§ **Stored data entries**
···

-- ==== Sys2Proof/Laws/Widths.lean ====
section
/-! SUPPORT. The 16-bit two's complement of 00_scope R11 on words: `s16` is the signed reading of a word that wrapped. -/

namespace Sys2Proof.Machine

/-- `s16` is the signed value of the wrapped word (00_scope R11). -/
theorem s16_eq (v : Int) : s16 v = (BitVec.ofInt 16 v).toInt := by
  rw [BitVec.toInt_ofInt, Int.bmod_def, s16]
  split <;> omega

/-- A word is the wrapped word of its signed value. -/
theorem ofInt_signed (w : Word) : BitVec.ofInt 16 w.toInt = w := BitVec.ofInt_toInt

/-- Addition of words is exact addition reduced with `s16`. -/
theorem toInt_add_s16 (a b : Word) : (a + b).toInt = s16 (a.toInt + b.toInt) := by
  rw [s16_eq, BitVec.ofInt_add, ofInt_signed, ofInt_signed]

/-- A sum of words as a pixel coordinate: `u16` of the exact sum. -/
theorem ofInt_add_signed (a b : Word) : BitVec.ofInt 16 (a.toInt + b.toInt) = a + b := by
  rw [BitVec.ofInt_add, ofInt_signed, ofInt_signed]

/-- A difference of words as a pixel coordinate: `u16` of the exact difference. -/
theorem ofInt_sub_signed (a b : Word) : BitVec.ofInt 16 (a.toInt - b.toInt) = a - b := by
  rw [Int.sub_eq_add_neg, BitVec.ofInt_add, BitVec.ofInt_neg, ofInt_signed, ofInt_signed, BitVec.sub_eq_add_neg]

/-- Subtraction of words is exact subtraction reduced with `s16`. -/
theorem toInt_sub_s16 (a b : Word) : (a - b).toInt = s16 (a.toInt - b.toInt) := by
  rw [s16_eq, ofInt_sub_signed]

end Sys2Proof.Machine
end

···

§ **What to produce**
Print only these lines, please. They run from the start of the entries above to the line containing "signed value. -/", both ends included, and must match exactly.

§ **Result of this task**
-- ==== Sys2Proof/Laws/Widths.lean ====
section
/-! SUPPORT. The 16-bit two's complement of 00_scope R11 on words: `s16` is the signed reading of a word that wrapped. -/

namespace Sys2Proof.Machine

/-- `s16` is the signed value of the wrapped word (00_scope R11). -/
theorem s16_eq (v : Int) : s16 v = (BitVec.ofInt 16 v).toInt := by
  rw [BitVec.toInt_ofInt, Int.bmod_def, s16]
  split <;> omega

/-- A word is the wrapped word of its signed value. -/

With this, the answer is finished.